◆ Exercise aim: For the listing below, report all lines that hold the word "lockOffsets".

◆ Data under study:
-- ==== Sys2Proof/Machine/Commit.lean ====
section
/-!
DEFINITION. Commit groups (R73 to R107): staging, arming, the lock line with the twin decision (R94, R95), and the commit as one action
(R79, R80, R93), on a moving and on a stopped web (R89).
-/
namespace Sys2Proof.Machine

/-! ## Groups -/

/-- The groups a test picks. -/
def groupsWhere (p : Group → Bool) (s : State) : List Nat := (List.range 4).filter fun g => p (s.cg.group g)

/-- Staged bytes of a group (R101). -/
def Group.size (g : Group) : Nat := (g.objs.map fun o => o.bytes.length).sum

/-- CG_STAGED_TOTAL. -/
def stagedTotal (s : State) : Nat := (s.cg.groups.map Group.size).sum

/-- A CG_STAGE or CG_VALIDATE of the group runs (R49, R103). -/
def Group.running (g : Group) : Bool := g.stage.isSome || g.validTag.isSome

/-- Every load that the objects of a group need is complete (R89). -/
def loadsDone (g : Nat) (s : State) : Bool := curvesLoaded g s && headsLoaded g s && lampsLoaded g s

/-- The highest line index reached in the epoch: -1 before the first boundary of an epoch that began on a stopped web (R27, R89). -/
def topLine (s : State) : Int := if s.pos.high = 0xFFFFFFFF then -1 else s.pos.high.toNat

/-- By how many lines the web has reversed from the highest line reached (R10, R27). -/
def linesBack (s : State) : Nat := ((s.pos.absHigh : Int) - webAbs s / 2 ^ 18).toNat

/-- The present line index (R10, R25): that of the position, which a pending correction does not move past the line reached. -/
def lineIndex (s : State) : Int := topLine s - linesBack s

/-- Comparators 2g and 2g + 1 stand on the lock line of a line Lc and on Lc (R87, R332). -/
def cmpsAt (g lc : Nat) (lock commit : CmpState) (s : State) : State :=
  let at_ := fun (abs : Int) => BitVec.ofInt 50 ((abs - s.cg.imgKeyEpoch) * 2 ^ 18)
  let one := fun (st : CmpState) (abs : Int) (c : Cmp) => { c with
    st := st, dir := 0, late := false, action := 0, epoch := s.cg.epochNow, target := at_ abs
    firings := if c.st ≠ .armed ∧ st = .armed then 0 else if st = .fired ∧ c.st = .armed ∧ c.firings ≠ 0xFFFF then c.firings + 1 else c.firings }
  let cmps := upd (upd s.pos.cmps (2 * g) (one lock ((lc : Int) - 64))) (2 * g + 1) (one commit lc)
  { s with pos := { s.pos with cmps := cmps } }

/-- A group's comparators stand on its own lock line and Lc. -/
def groupCmps (g : Nat) (lock commit : CmpState) (s : State) : State := cmpsAt g (s.cg.group g).abs lock commit s

/-- The commit line of a group becomes known, n lines beyond the present line index (R87, R89, R90). DEDUCED: where the web has reversed past that
many lines, the group takes effect as the next line begins, since no line at or below the highest reached begins again (R27, log 28). -/
def resolve (g n : Nat) (s : State) : State :=
  groupCmps g .armed .armed (setGroup g (fun x => { x with
    line := some (wInt (lineIndex s + n)), abs := s.pos.absHigh + max 1 (n - linesBack s), epoch := s.cg.epochNow }) s)

/-! ## Twin agreement (R94, R95) -/

/-- A peer on Vigil takes part: otherwise the unit locks alone (R95). -/
def withPeer (s : State) : Bool := s.twin.peerPresent && (s.twin.role == .active || s.twin.role == .standby)

/-- Lc as the arm record of a group carries it: DEDUCED: all ones where it was not known at arming (log 28). -/
def sentLine (g : Group) : Word := if g.trigger = 1 ∨ g.stopped then 0xFFFFFFFF else g.line.getD 0xFFFFFFFF

/-- A peer's arm record matches a group (R94). -/
def recMatches (r : ArmRec) (g : Group) : Bool := r.epoch == g.epoch && r.line == sentLine g && r.digest == g.digest

/-- The ACTIVE role unit sends its decision (R94). -/
def sendDecision (g : Nat) (cause : Option Nat) (s : State) : State :=
  let grp := s.cg.group g
  if s.twin.role = .active ∧ s.twin.peerPresent then
    vigilSend { type := 2, w5 := grp.epoch, w6 := grp.line.getD 0xFFFFFFFF
                w7 := match cause with
                  | none => 1
                  | some c => w32 (256 * c) } s
  else s

/-- What the ACTIVE role unit finds at the lock line (R94): an abort cause, or none to lock. Records that match another ARMED group speak for
that one (log 28). -/
def twinCause (g : Nat) (s : State) : Option Nat :=
  let grp := s.cg.group g
  if s.cg.peerArms.any fun r => recMatches r grp then none
  else
    let spare := s.cg.peerArms.filter fun r => !((groupsWhere (fun x => x.st == .armed) s).any fun k => recMatches r (s.cg.group k))
    if !spare.isEmpty then some 4 else if grp.policy then none else some 5

/-- The records a decision has used leave; after a difference every record that speaks for no other group does. -/
def usedRecords (g : Nat) (s : State) : State :=
  let grp := s.cg.group g
  let others := (groupsWhere (fun x => x.st == .armed) s).filter fun k => k != g
  let keep : ArmRec → Bool := fun r => !recMatches r grp && others.any fun k => recMatches r (s.cg.group k)
  let all := s.cg.peerArms.any fun r => recMatches r grp
  { s with cg := { s.cg with peerArms := s.cg.peerArms.filter fun r => if all then !recMatches r grp else keep r } }

/-! ## The lock (R88, R149, R188, R400) -/

/-- A group whose Lc was resolved after it was armed meets another of the same line that holds the same kind and target (R85 reason OVERLAP,
R91): one already LOCKED, or one still ARMED. DEDUCED: of two ARMED ones the group given its LINE at arming stays, and of two resolved ones
the lower (log 28). -/
def overlapsAtLock (g : Nat) (s : State) : Bool :=
  let grp := s.cg.group g
  (groupsWhere (fun x => (x.st == .armed || x.st == .locked) && x.line.isSome && x.abs == grp.abs) s).any fun k =>
    let other := s.cg.group k
    k != g && (other.st == .locked || (grp.trigger != 0 && (other.trigger == 0 || decide (k < g)))) &&
    other.objs.any fun o => (objOf grp.objs o.kind o.target).isSome

/-- Why a group cannot lock, before the twin has a say: STAGE_FAULT, STATE, or a revalidation that fails (R85, R88, R89, R92); DEDUCED: a LOCKED
group that comes into force first counts as in force (log 28). -/
def lockCause (g : Nat) (s : State) : Option Nat :=
  let grp := s.cg.group g
  let base := objsAt grp.abs s
  let old := barOf base
  let new := barOf (afterGroup grp.objs base)
  if grp.objs.any fun o => grp.bad.contains (o.kind, o.target) then some 10
  else if s.host.firing ∧ (old.modules ≠ new.modules ∨ old.rows ≠ new.rows) then some 11
  else if !loadsDone g s || overlapsAtLock g s || (checkGroup grp.ownerCal grp.objs base s).isSome then some 9
  else none

/-- The loads that are missing at the lock line set their bits. -/
def missingLoads (g : Nat) (s : State) : State :=
  let s1 := if curvesLoaded g s then s else stickRec .curveNotLoaded s
  let s2 := if headsLoaded g s then s1 else stickRec .energyNotLoaded s1
  if lampsLoaded g s then s2 else stickRec .lampNotLoaded s2

/-- An ARMED group fails at its lock line. -/
def failLock (g cause : Nat) (s : State) : State :=
  let s1 := if cause = 9 then missingLoads g s else s
  abortGroup g cause (sendDecision g (some cause) s1)

/-- By how many lines a group lowers Dint, by module and row (R81). -/
def lowered (old new : List (List Nat)) : List (List Nat) :=
  new.zipIdx.map fun (rows, m) => (List.range rows.length).map fun r => dInt old m r - dInt new m r

/-- D as revalidation computes it (R580): it takes effect at Lc. Groups of the same line that are LOCKED share it. -/
def lockOffsets (g : Nat) (s : State) : State :=
  let grp := s.cg.group g
  if (objOf grp.objs 1 0).isNone ∧ (objOf grp.objs 8 0).isNone then s else
    let objs := objsAt grp.abs s
    let d := (dCompute objs (barOf objs) s).map fun l => l.map Int.toNat
    let low := lowered (dAt (grp.abs - 1) s) d
    let share : Group × Nat → Group := fun (x, k) =>
      if k = g ∨ (x.st = .locked ∧ x.abs = grp.abs ∧ ¬ x.dPend.isEmpty) then { x with dPend := d } else x
    let s1 : State := { s with cg := { s.cg with groups := s.cg.groups.zipIdx.map share } }
    { s1 with scr := { s1.scr with reduce := (grp.abs, low) :: s1.scr.reduce.filter fun w => w.1 != grp.abs } }

/-- The slices of modules that a group fits begin at its Lc (R5, R76). -/
def fitSlices (g : Nat) (s : State) : State :=
  let grp := s.cg.group g
  let old := (barOf (objsAt (grp.abs - 1) s)).modules
  let new := (barOf (objsAt grp.abs s)).modules
  forAll ((List.range new).drop old) (fun m => setSlice m fun sl => { sl with next := grp.abs, passed := grp.abs, busy := none, result := [], late := false }) s

/-- The epoch a LOCKED JOB_START begins: one more for every other that comes before it. -/
def epochOf (g : Nat) (s : State) : Word :=
  let grp := s.cg.group g
  s.cg.epochNow + 1 + w32 (groupsWhere (fun x => x.st == .locked && decide (x.abs < grp.abs) && (objOf x.objs 2 0).isSome) s).length

/-- Pages of the ending epoch started ahead for lines from Lc on are given up: none of their lines prints, so nothing is counted or spoiled for
them (R89, R121, R129). -/
def unstart (lc : Nat) (epoch : Word) (s : State) : State :=
  let ahead : Page → Bool := fun p => p.started && !p.recorded && p.epoch != epoch && decide (lc ≤ p.firstAbs)
  let s1 := if s.pg.decEpoch = epoch then s else
    { s with pg := { s.pg with startedCnt := s.pg.startedCnt - countIf s.pg.pages ahead } }
  mapPages ahead
    (fun p => { p with
      started := false, epoch := 0, firstLine := 0xFFFFFFFF, firstAbs := 0, pNo := 0, underrun := 0, spoiled := false, blankBlocks := 0
      blocks := p.blocks.map fun b => { b with dec := .idle, counted := false } }) s1

/-- Start decisions pass to the epoch of a JOB_START at the lock line (R122, R129, R582), and its JOB_ID is kept for records (R128). -/
def lockPages (g : Nat) (s : State) : State :=
  let grp := s.cg.group g
  match objOf grp.objs 2 0 with
  | none => s
  | some b =>
    let bar := barOf (objsAt grp.abs s)
    let ep := epochOf g s
    beginEpochPages (fld (objWord b 1) 0 2) grp.abs ep (objWord b 2) bar.lpi600 bar.modules
      (unstart grp.abs ep { s with cg := { s.cg with jobs := (ep, objWord b 0) :: s.cg.jobs } })

/-- A group becomes LOCKED (R88). -/
def lockGroup (g : Nat) (s : State) : State :=
  let s1 := groupCmps g .fired .armed (setGroup g (fun x => { x with st := .locked }) (usedRecords g (sendDecision g none s)))
  camLock g (lockPages g (fitSlices g (lockOffsets g s1)))

/-- An ARMED group meets its lock condition (R88, R94 to R96): it locks, aborts, or waits for the ACTIVE role unit's decision. A join group
locks alone (R439). -/
def tryLock (g : Nat) (s : State) : State :=
  let grp := s.cg.group g
  match lockCause g s with
  | some c => failLock g c s
  | none =>
    if !withPeer s || grp.joinGroup then lockGroup g s
    else if s.twin.role = .standby then s
    else match twinCause g s with
      | some c => failLock g c (usedRecords g s)
      | none => lockGroup g s

/-! ## The commit (R79, R80, R93) -/

/-- The bar configuration takes effect (R38, R76): lanes from MODULES on are disabled (R5, R220). -/
def commitBar (objs : List Obj) (s : State) : State :=
  if (objOf objs 1 0).isNone then s else
    let bar := barOf objs
    let s1 := { s with cg := { s.cg with modules := bar.modules, rows := bar.rows, lpi600 := bar.lpi600, lineStep := BitVec.ofNat 52 bar.lineStep } }
    forAll ((List.range 16).drop bar.modules) toDisabled s1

◆ Output of the exercise:
def lockOffsets (g : Nat) (s : State) : State :=
  camLock g (lockPages g (fitSlices g (lockOffsets g s1)))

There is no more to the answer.